__Task details__.
All that should be output is the block of lines below from the line with "s.raiseSpoke p 0x10" to the line with "(up s 1 (if", both included, exactly as written.

__Materials provided__.
/-! ## Link control flits (R269-R271) -/

/-- The partner acknowledges flits up to `seq` and returns credits. -/
def State.creditAck (s : State) (p : SpokeId) (seq : Nat) (cred : List Nat) : State :=
  let v := s.spoke p
  let left := v.retry.filter fun q => decide ((seq + 1 + 2 ^ 21 - (q.seq + q.pkt.flits)) % 2 ^ 20 > 32768)
  let moved := (seq + 1) % 2 ^ 20 != v.acked && decide ((seq + 1 + 2 ^ 20 - v.acked) % 2 ^ 20 ≤ 32768)
  let credits := (List.range 18).foldl (fun m i => m.set i (v.credits.get i 0 - cred.getD i 0)) v.credits
  s.setSpoke p { v with
    retry := left, credits := credits, acked := if moved then (seq + 1) % 2 ^ 20 else v.acked
    resends := if moved then 0 else v.resends, retrained := if moved then false else v.retrained }

/-- A NAK: every unacknowledged flit from the one named is sent again, in order. -/
def State.resend (s : State) (p : SpokeId) (seq : Nat) : State :=
  let v := s.spoke p
  let n := (v.txSeq + 2 ^ 20 - seq) % 2 ^ 20
  if 32768 < n ∨ n = 0 then s
  else
    let l := v.resentIn s.time ++ [(s.time, n)]
    let w : Spoke := { v with resent := l }
    let r : Nat := w.resentMs s.time
    let again := v.retry.filter fun q => decide ((q.seq + q.pkt.flits - 1 + 2 ^ 20 - seq) % 2 ^ 20 ≤ 32768)
    let s := s.setSpoke p { v with resends := v.resends + 1, resent := l }
    let s := s.count (.spkRetry p) F.spkRetry_FLITS n
    let s := { s with out := s.out ++ again.map fun q => .packet p q.pkt }
    if v.resends + 1 = 32 then s.goDown p 2
    else if v.resends + 1 = 16 ∧ v.retrained = false then s.startRetrain p 2 true
    else if s.fld (.spkLctl p) F.spkLctl_RTHR < r then s.startRetrain p 1 true
    else s

/-- A timestamp flit (R291): from the parent it corrects the timebase, by the offset the flit shows less half the round trip
`rtt`, in ns; another Spoke's is answered. -/
def State.timestamp (s : State) (p : SpokeId) (time rtt : Nat) : State :=
  if s.flag .spkmCtl F.spkmCtl_TROOT = false ∧ s.fld .spkmCtl F.spkmCtl_TPARENT = p.val then
    { s with fab := { s.fab with timeAdjust := 10 * ((time : Int) - s.time) + rtt / 2 } }
  else s.controlFlit p 3 0 [] s.time

/-- The round trip to the parent in ns (R291): since this module's own timestamp left. -/
def State.roundTrip (s : State) (p : SpokeId) : Nat := 10 * (s.time - ((s.spoke p).tsAt.getD s.time))

/-- A link control flit as it is received: reserved kinds are ignored. -/
def State.control (s : State) (p : SpokeId) (w : BitVec 256) : State :=
  let kind := getBits w (0, 4)
  if kind = 1 then s.creditAck p (getBits w (10, 20)) ((List.range 18).map fun i => getBits w (32 + 12 * i, 12))
  else if kind = 2 then s.resend p (getBits w (10, 20))
  else if kind = 3 then s.timestamp p (getBits w (32, 64)) (s.roundTrip p)
  else if kind = 4 then s.startRetrain p 3 false
  else if kind = 5 then s.goDown p 3
  else s

/-- CTRL_CREDIT_ACK (R269, R270, R276). -/
def execCtrlCreditAck (p : SpokeId) (seq : BitVec 20) (cred : List (BitVec 12)) (s : State) : Host.Outcome State Fault Refusal :=
  runs s fun s => s.creditAck p seq.toNat (cred.map BitVec.toNat)

/-- CTRL_NAK (R271). -/
def execCtrlNak (p : SpokeId) (seq : BitVec 20) (s : State) : Host.Outcome State Fault Refusal :=
  runs s fun s => s.resend p seq.toNat

/-- CTRL_TIMESTAMP (R291): `rtt` is the round trip in ns that the exchange measured. -/
def execCtrlTimestamp (p : SpokeId) (time : Word) (rtt : BitVec 32) (s : State) : Host.Outcome State Fault Refusal :=
  runs s fun s => s.timestamp p time.toNat rtt.toNat

/-- CTRL_RETRAIN_REQUEST (R264). -/
def execCtrlRetrainRequest (p : SpokeId) (s : State) : Host.Outcome State Fault Refusal := runs s fun s => s.startRetrain p 3 false

/-- CTRL_GOING_DOWN (R286). -/
def execCtrlGoingDown (p : SpokeId) (s : State) : Host.Outcome State Fault Refusal := runs s fun s => s.goDown p 3

/-- NAK_REPEAT (R271): 2 µs after the last NAK, while the expected flit is missing. -/
def execNakRepeat (p : SpokeId) (s : State) : Host.Outcome State Fault Refusal :=
  runs s fun s => if (s.spoke p).nak && s.link p == 2 && decide ((s.spoke p).nakAt + 200 ≤ s.time) then s.sendNak p else s

/-- TIMEBASE_EXCHANGE (R291): every 100 µs, with the parent. -/
def execTimebaseExchange (s : State) : Host.Outcome State Fault Refusal :=
  runs s fun s =>
    let p : SpokeId := Fin.ofNat _ (s.fld .spkmCtl F.spkmCtl_TPARENT)
    let early := (s.spoke p).tsAt.any fun t => decide (s.time < t + 10 ^ 4)
    if s.flag .spkmCtl F.spkmCtl_TROOT || s.link p != 2 || early then s
    else (s.setSpoke p { s.spoke p with tsAt := some s.time }).controlFlit p 3 0 [] s.time

/-- Channel of a row of the buffer allocation. -/
def rowVc (i : Nat) : Nat := if i < 4 then 0 else if i < 8 then 1 else if i < 13 then i - 6 else 7

/-- Flits of a key that a Spoke may return as credits: none on a channel on which R166 holds an item. -/
def State.returnable (s : State) (p : SpokeId) (key : Nat) : Nat :=
  let v := s.spoke p
  let vc := if key < 17 then rowVc key else key - 18
  if v.input.any fun q => s.uninstalled q.pkt.gtag && q.pkt.vc == vc then 0 else v.owed.get key 0

/-- The flits returned now for each key: at most 4,095 for a row and for the shared space. -/
def State.returns (s : State) (p : SpokeId) : List (Nat × Nat) :=
  ((List.range 17).map fun i => (i, min (s.returnable p i) 4095)) ++
  ((List.range 8).foldl (fun (a : Nat × List (Nat × Nat)) c =>
    let n := min (s.returnable p (18 + c)) (4095 - a.1)
    (a.1 + n, a.2 ++ [(18 + c, n)])) (0, [])).2

/-- LINK_CONTROL_SEND (R269): owed credits and the last flit received in order, or an idle flit. -/
def execLinkControlSend (p : SpokeId) (s : State) : Host.Outcome State Fault Refusal :=
  runs s fun s =>
    let v := s.spoke p
    if s.link p ≠ 2 then s
    else
      let l := s.returns p
      let cred := (l.take 17).map Prod.snd ++ [(l.drop 17).foldl (fun n q => n + q.2) 0]
      let left := l.foldl (fun (m : Map Nat Nat) q => if q.2 = v.owed.get q.1 0 then m.del q.1 else m.set q.1 (v.owed.get q.1 0 - q.2)) v.owed
      (s.setSpoke p { v with owed := left }).controlFlit p 1 ((v.rxSeq + 2 ^ 20 - 1) % 2 ^ 20) cred 0

/-! ## Receiving -/

/-- A whole packet has been received (R272, R268): it is buffered, or discarded where it is malformed, and its flits are then
owed back at once. -/
def State.received (s : State) (p : SpokeId) (k : Packet) : State :=
  let v := s.spoke p
  let s := s.setReg (.spkPrb p) (BitVec.ofNat 64 ((v.rxSeq + 2 ^ 20 - 1) % 2 ^ 20 + 2 ^ 20))
  let row := if k.sh then 17 else k.row
  if k.malformed then
    (s.setSpoke p { v with owed := owe v.owed ⟨k, row, none, false⟩ }).discard p .malf k
  else s.setSpoke p { v with input := v.input ++ [⟨k, row, none, false⟩] }

/-- Accept one sequenced flit. -/
def State.acceptFlit (s : State) (p : SpokeId) (w : BitVec 256) : State :=
  let v := s.spoke p
  let v := { v with rxSeq := (v.rxSeq + 1) % 2 ^ 20, nak := false }
  let s := (s.count (.spkRxf p) F.spkRxf_COUNT 1).pmuDie 0x0E (dieOfSpoke p) 1
  match v.partialHead with
  | none =>
    let k := Packet.parse w
    if k.len = 0 then (s.setSpoke p v).received p k
    else s.setSpoke p { v with partialHead := some k, partialData := [] }
  | some k =>
    let data := v.partialData ++ toBytes 32 w.toNat
    if k.len ≤ data.length then
      (s.setSpoke p { v with partialHead := none, partialData := [] }).received p { k with payload := data.take k.len }
    else s.setSpoke p { v with partialData := data }

/-- One slot of a codeword: a data flit, a header flit, or a link control flit between packets. -/
def State.slotIn (s : State) (p : SpokeId) (w : BitVec 256) : State :=
  if s.link p ≠ 2 then s
  else if (s.spoke p).partialHead.isNone ∧ getBits w (5, 5) = 0 then s.control p w
  else s.acceptFlit p w

/-- CODEWORD_RECEIVE (R260-R262, R271): the 20 flit slots, the codeword's CRC-16, what the FEC found (0 clean, 1 corrected,
2 uncorrectable), and the sequence number of its first sequenced flit (log entry 45). Flits before the one expected are discarded; a
codeword that does not hold it is discarded whole. -/
def execCodewordReceive (p : SpokeId) (slots : List (BitVec 256)) (crc : BitVec 16) (fec : Fin 3) (first : BitVec 20) (s : State) :
    Host.Outcome State Fault Refusal :=
  runs s fun s =>
    let l := (slots ++ List.replicate 20 0).take 20
    if s.link p ≠ 2 then s
    else if fec = 2 ∨ crc16 ((l.map fun w => toBytes 32 w.toNat).flatten) ≠ crc.toNat then
      (s.count (.spkFec p) F.spkFec_UNCORR 1).sendNak p
    else
      let s := if fec = 1 then s.count (.spkFec p) F.spkFec_CORR 1 else s
      let skip := ((s.spoke p).rxSeq + 2 ^ 20 - first.toNat) % 2 ^ 20
      if 20 ≤ skip then (if (s.spoke p).nak then s else s.sendNak p)
      else forAll (l.drop skip) s fun s w => s.slotIn p w

/-! ## Equalisation (R263, R265) -/

/-- Cold equalisation starts. -/
def State.equalise (s : State) (p : SpokeId) : State :=
  (s.setLink p 1).setSpoke p { s.spoke p with since := s.time, waiting := false }

/-- Equalisation or a retrain of a Spoke ends with the lanes that passed (R263): it keeps the coefficients, sends a link control flit and
is UP; the partner's flit is part of the command. -/
def State.equalised (s : State) (p : SpokeId) (lanes : BitVec 16) : State :=
    if s.link p ≠ 1 ∧ s.link p ≠ 3 then s
    else
      let took := s.time - (s.spoke p).since
      let s := s.setFld (.spkLstat p) F.spkLstat_LANEOK lanes.toNat
      let low := lanes.toNat % 256 == 255
      let high := lanes.toNat / 256 == 255
      let up (s : State) (x8 half : Nat) : State :=
        let s := ((s.setFld (.spkLstat p) F.spkLstat_X8 x8).setFld (.spkLstat p) F.spkLstat_HALF half).setLink p 2
        let s := (s.setSpoke p { s.spoke p with trained := true, waiting := false }).controlFlit p 0 0 [] 0
        s.raiseSpoke p 0x10 [(1, p.val), (1, if x8 = 1 then 8 else 16), (4, took)]
      if low && high then up s 0 0
      else if s.flag (.spkLctl p) F.spkLctl_X8OK && (low || high) then
        (up s 1 (if low then 0 else 1)).raiseSpoke p 0x11 [(1, p.val), (2, lanes.toNat)]
      else (s.setLink p 4).raiseSpoke p 0x42 [(1, p.val), (2, lanes.toNat)]

/-- Step 4 of bring-up ends once no Spoke with EN 1 is in its first equalisation; a Spoke that fails in it is reported (R373, R378). -/
def State.eqProgress (s : State) : State :=
  if s.flag .clkBrstat F.clkBrstat_EQDONE = true ∨ s.phase = 0 ∨ s.phase = 4 then s
  else if (List.finRange 8).any fun p => s.flag (.spkLctl p) F.spkLctl_EN && s.link p == 1 then s
  else
    let failed := (List.finRange 8).filter fun p => s.link p == 4
    let s := s.setFld .clkBrstat F.clkBrstat_EQDONE 1
    forAll failed s fun s p => s.raiseEv 0 1 0x03 [(1, 4), (8, 11 + p.val * 2 ^ 8)]

/-- LINK_EQUALISATION_COMPLETE (R263, R265): with the lanes that came up. -/
def execLinkEqualisationComplete (p : SpokeId) (lanes : BitVec 16) (s : State) : Host.Outcome State Fault Refusal :=
  runs s fun s => (s.equalised p lanes).eqProgress

/-- RETRAIN (R264): a write of SPKn_LCTL.RETRAIN. -/
def execRetrain (priv : Priv) (p : SpokeId) (s : State) : Host.Outcome State Fault Refusal :=
  runs s fun s => if priv = .job then s else s.startRetrain p 0 true

/-- RETRAIN_TIMEOUT (R264): the link is not UP again, retraining still or FAILED. -/
def execRetrainTimeout (p : SpokeId) (s : State) : Host.Outcome State Fault Refusal :=
  runs s fun s =>
    if (s.spoke p).waiting = true ∧ (s.spoke p).since + 100 * s.fld .spkmCtl F.spkmCtl_RTWAIT ≤ s.time then s.goDown p 1 else s

/-- A Spoke reset (R286, R292): the link goes down, and equalises again while it is enabled. -/
def State.spokeReset (s : State) (p : SpokeId) : State :=
  let s := s.goDown p 4
  let v := s.spoke p
  let s := s.setSpoke p { Spoke.reset with retry := v.retry, probing := v.probing, probeAt := v.probeAt, discs := v.discs,
                                           discAt := v.discAt, trained := v.trained }
  let s := ((s.setReg (.spkPrb p) 0).setFld .hubFwucmix (16 + p.val, 1) 0).raiseEv 0 1 0x50 [(1, 6), (1, 3)]
  if s.flag (.spkLctl p) F.spkLctl_EN then s.equalise p else s.setLink p 0
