-- ==== Sys2Proof/Machine/Dispatch.lean ====
section
/-!
DEFINITION. `exec`: one arm for each command, each one call of its meaning.
-/

namespace Sys2Proof.Machine
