/-- Without its packet a notice or collective packet command changes nothing; one of a peloton that is not open for its generation is
discarded and counted as foreign. At the epoch the peloton serves: JOIN of a collective unheard of is held; GO makes a joined one hold GO
and its packets leave; SEAL of the running attempt is noted for a member that has sent none; REPLAY at raise count below 3 makes the
attempt start again one higher, at 3 brings the fallback, and one already superseded does nothing; ABORT makes unsealed participants
abandon the attempt. Rows, DONE counts and gathered data of a closed collective are dropped; of a joined one gathered data is written at
its place in the gather cache and noted, a DONE before the dispatch notes its count, and a row is noted. A sum record passing a router
without slots for its peloton goes on; otherwise it claims a slot where one is free and is not complete by it. NOTICE_REPEAT sends one
notice again, 50 µs after the last time; SLOT_TIMEOUT frees its slot, JOIN_TIMEOUT closes its collective and COMPLETION_TIMEOUT closes an
unsealed one, none of them before its time. -/
def Obligations.CollectivePacketsAndNoticesAct : Prop :=
  ∀ (s : State), s.stores = [] →
    let absent (f : Packet → Bool) : Prop := s.fab.ejected.findIdx? (fun q => f q.2) = none
    let first (f : Packet → Bool) (frm : Option SpokeId) (k : Packet) : Prop :=
      ∃ i, s.fab.ejected.findIdx? (fun q => f q.2) = some i ∧ s.fab.ejected[i]? = some (frm, k)
    let note (n : Nat) (k : Packet) : Bool := k.typ == 0x09 && k.kind == n
    let foreign (frm : Option SpokeId) (t : State) : Prop := t.fld (.spkDisc (frm.getD 0)) F.spkDisc_FOREIGN =
      min (s.fld (.spkDisc (frm.getD 0)) F.spkDisc_FOREIGN + 1) (2 ^ F.spkDisc_FOREIGN.2 - 1) ∧ t.core = s.core ∧ ∀ b, t.byte b = s.byte b
    let isOpen (k : Packet) : Prop := (s.pelotonFor k.gtag k.ph).isSome = true
    let here (k : Packet) (d : PltDesc) : Prop := ∃ q, s.pelotonFor k.gtag k.ph = some q ∧ s.pltDesc k.gtag q = d ∧ k.epoch = d.epoch
    let dropped (t : State) : Prop := t = { s with fab := t.fab } ∧ t.fab = { s.fab with ejected := t.fab.ejected }
    (absent (note 1) → exec .noticeJoin s = .next s) ∧ (absent (note 2) → exec .noticeGo s = .next s) ∧
    (absent (note 3) → exec .noticeSeal s = .next s) ∧ (absent (note 4) → exec .noticeReplay s = .next s) ∧
    (absent (note 5) → exec .noticeAbort s = .next s) ∧ (absent (note 6) → exec .noticeDone s = .next s) ∧
    (absent (fun k => k.typ == 0x0B) → exec .pktGath s = .next s) ∧ (absent (fun k => k.typ == 0x0C) → exec .pktXrow s = .next s) ∧
    (∀ res err, absent (fun k => k.typ == 0x0A) → exec (.pktSum res err) s = .next s) ∧
    (∀ frm k, ¬ isOpen k →
      (first (note 1) frm k → ∃ t, exec .noticeJoin s = .next t ∧ foreign frm t) ∧
      (first (note 2) frm k → ∃ t, exec .noticeGo s = .next t ∧ foreign frm t) ∧
      (first (note 3) frm k → ∃ t, exec .noticeSeal s = .next t ∧ foreign frm t) ∧
      (first (note 4) frm k → ∃ t, exec .noticeReplay s = .next t ∧ foreign frm t) ∧
      (first (note 5) frm k → ∃ t, exec .noticeAbort s = .next t ∧ foreign frm t) ∧
      (first (note 6) frm k → ∃ t, exec .noticeDone s = .next t ∧ foreign frm t) ∧
      (first (fun k => k.typ == 0x0B) frm k → ∃ t, exec .pktGath s = .next t ∧ foreign frm t) ∧
      (first (fun k => k.typ == 0x0C) frm k → ∃ t, exec .pktXrow s = .next t ∧ foreign frm t)) ∧
    (∀ frm k d, first (note 1) frm k → here k d → s.coll k.ph k.seq k.epoch = none → ∃ t c, exec .noticeJoin s = .next t ∧
      t.coll k.ph k.seq k.epoch = some c ∧ c.joined = false ∧ c.joins = [⟨k.src, k.spec 168 64, k.addr.testBit 42⟩] ∧ t.core = s.core) ∧
    (∀ frm k d c, first (note 2) frm k → here k d → s.coll k.ph k.seq k.epoch = some c → c.joined = true → c.closed = false → c.go = false →
      ∃ t e, exec .noticeGo s = .next t ∧ t.coll k.ph k.seq k.epoch = some e ∧ e.go = true ∧ e.goAt = s.time ∧ e.waiting = [] ∧
        e.needmap = BitVec.ofNat 64 (k.spec 168 64)) ∧
    (∀ frm k, first (note 3) frm k → isOpen k → (s.attempt k.op).cause = none → k.spec 168 2 = (s.attempt k.op).raise →
      (∀ q ∈ (s.attempt k.op).seals, q.lmn ≠ k.src) → ∃ t, exec .noticeSeal s = .next t ∧
        (t.attempt k.op).seals = (s.attempt k.op).seals ++ [⟨k.src, k.spec 178 8, k.spec 186 8⟩] ∧ ∀ b, t.byte b = s.byte b) ∧
    (∀ frm k, first (note 4) frm k → isOpen k →
      (s.opSealed k.op = true ∨ k.spec 168 2 < (s.attempt k.op).raise → ∃ t, exec .noticeReplay s = .next t ∧ dropped t) ∧
      (s.opSealed k.op = false → (s.attempt k.op).cause = none → (s.attempt k.op).raise ≤ k.spec 168 2 → k.spec 168 2 ≠ 3 → k.ph ≠ 0 →
        ∃ t, exec .noticeReplay s = .next t ∧ (t.attempt k.op).raise = k.spec 168 2 + 1 ∧ (t.attempt k.op).cause = none) ∧
      (s.opSealed k.op = false → (s.attempt k.op).cause = none → (s.attempt k.op).raise ≤ 3 → k.spec 168 2 = 3 → k.ph ≠ 0 →
        ∃ t, exec .noticeReplay s = .next t ∧ (t.attempt k.op).fallback.isSome = true)) ∧
    (∀ frm k, first (note 5) frm k → isOpen k →
      (s.opSealed k.op = true → ∃ t, exec .noticeAbort s = .next t ∧ dropped t) ∧
      (s.opSealed k.op = false → (s.attempt k.op).cause = none → ∃ t, exec .noticeAbort s = .next t ∧
        ∀ x b, (s.ctx x).bracket = some b → b.op = k.op → b.aborted = false → ∃ b', (t.ctx x).bracket = some b' ∧ b'.aborted = true)) ∧
    (∀ frm k d c, here k d → s.coll k.ph k.seq k.epoch = some c → c.closed = true →
      (first (note 6) frm k → ∃ t, exec .noticeDone s = .next t ∧ dropped t) ∧
      (first (fun k => k.typ == 0x0B) frm k → ∃ t, exec .pktGath s = .next t ∧ dropped t) ∧
      (first (fun k => k.typ == 0x0C) frm k → ∃ t, exec .pktXrow s = .next t ∧ dropped t)) ∧
    (∀ frm k d c, here k d → s.coll k.ph k.seq k.epoch = some c → c.closed = false → c.joined = true →
      (first (note 6) frm k → c.dispatch = none → ∃ t, exec .noticeDone s = .next t ∧
        (t.region k.ph k.seq (k.spec 200 6)).need = some (k.spec 168 32)) ∧
      (∀ e, first (fun k => k.typ == 0x0B) frm k → s.gatherEntry k.ph k.seq = some e →
        let share := k.spec 168 6
        let off := 32 * k.spec 176 30
        off + k.payload.length ≤ e.sizes.getD share 0 → (c.shards.any fun q => q.1 == share && q.2.1 == off) = false →
        (c.wholeShares e.sizes).contains share = false → s.flawed (e.addr d share off) k.payload.length = [] → s.tandem = false →
        ∃ t c', exec .pktGath s = .next t ∧ t.coll k.ph k.seq k.epoch = some c' ∧ c'.shards = c.shards ++ [(share, off, k.payload.length)] ∧
          ∀ j (h : j < k.payload.length), t.byte (e.addr d share off + j) = k.payload[j]) ∧
      (∀ p, first (fun k => k.typ == 0x0C) frm k → k.spec 206 1 = 0 → c.dispatch = some p →
        (s.region k.ph k.seq (k.spec 200 6)).need = none → ∃ t, exec .pktXrow s = .next t ∧
          k.spec 168 32 ∈ (t.region k.ph k.seq (k.spec 200 6)).rows)) ∧
    (∀ res frm k d m, first (fun k => k.typ == 0x0A) frm k → SumRec.parse k.payload = some m → here k d → k.mc = false → k.dst ≠ s.lmn → m.v = false →
      (d.slotok = false → ∃ t, exec (.pktSum res none) s = .next t ∧ t.fab.inject = s.fab.inject ++ [k] ∧ t.plt = s.plt ∧ t.core = s.core) ∧
      (d.slotok = true → k.spec 232 1 ≠ 1 → m.inf = false → s.adderAway = false → d.shares.contains s.lmn = true →
        (s.plt.slots.find? fun r => r.holds k (m.first / 128)) = none → s.plt.slots.length < 64 →
        s.slotDone d ((RSlot.claim k m).add k m s.time) = false → ∃ t, exec (.pktSum 0 none) s = .next t ∧
          t.plt.slots = s.plt.slots ++ [(RSlot.claim k m).add k m s.time] ∧ t.fab.inject = s.fab.inject)) ∧
    (∀ nth, (s.notices[nth]? = none → exec (.noticeRepeat nth) s = .next s) ∧
      ∀ q, s.notices[nth]? = some q → (s.time < q.2.1 + 5000 → exec (.noticeRepeat nth) s = .next s) ∧
        (q.2.1 + 5000 ≤ s.time → ∃ t, exec (.noticeRepeat nth) s = .next t ∧ t.fab.inject = s.fab.inject ++ [q.1] ∧ t.core = s.core)) ∧
    (∀ nth, (s.plt.slots[nth]? = none → exec (.slotTimeout nth) s = .next s) ∧
      ∀ r, s.plt.slots[nth]? = some r → (s.time < r.last + 100 * s.fld .hubPltctl F.hubPltctl_SLOTTMO → exec (.slotTimeout nth) s = .next s) ∧
        (r.last + 100 * s.fld .hubPltctl F.hubPltctl_SLOTTMO ≤ s.time → ∃ t, exec (.slotTimeout nth) s = .next t ∧
          t.plt.slots = (s.plt.slots.filter fun q => q != r) ∧ t.core = s.core)) ∧
    (∀ (ph : BitVec 14) (seq : BitVec 16), s.descFor s.gtag ph.toNat = none →
      exec (.joinTimeout ph seq) s = .next s ∧ exec (.completionTimeout ph seq) s = .next s) ∧
    (∀ (ph : BitVec 14) (seq : BitVec 16) d c, s.descFor s.gtag ph.toNat = some d → s.coll ph.toNat seq.toNat d.epoch = some c →
      (c.joined = false ∨ c.go = true ∨ c.closed = true ∨ s.time < c.begun + 100 * s.fld .hubPltctl F.hubPltctl_JTMO →
        exec (.joinTimeout ph seq) s = .next s) ∧
      (c.joined = true → c.go = false → c.closed = false → c.begun + 100 * s.fld .hubPltctl F.hubPltctl_JTMO ≤ s.time →
        ∃ t e, exec (.joinTimeout ph seq) s = .next t ∧ t.coll ph.toNat seq.toNat d.epoch = some e ∧ e.closed = true ∧ e.waiting = []) ∧
      (c.go = false ∨ c.closed = true ∨ s.time < c.goAt + 100 * s.fld .hubPltctl F.hubPltctl_CTMO →
        exec (.completionTimeout ph seq) s = .next s) ∧
      (c.go = true → c.closed = false → c.goAt + 100 * s.fld .hubPltctl F.hubPltctl_CTMO ≤ s.time →
        ∃ t e, exec (.completionTimeout ph seq) s = .next t ∧ t.coll ph.toNat seq.toNat d.epoch = some e ∧
          (s.opSealed c.op = true → e = c) ∧ (s.opSealed c.op = false → e.closed = true)))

__Task solution__.
        s.raiseSpoke p 0x10 [(1, p.val), (1, if x8 = 1 then 8 else 16), (4, took)]
      if low && high then up s 0 0
      else if s.flag (.spkLctl p) F.spkLctl_X8OK && (low || high) then
        (up s 1 (if low then 0 else 1)).raiseSpoke p 0x11 [(1, p.val), (2, lanes.toNat)]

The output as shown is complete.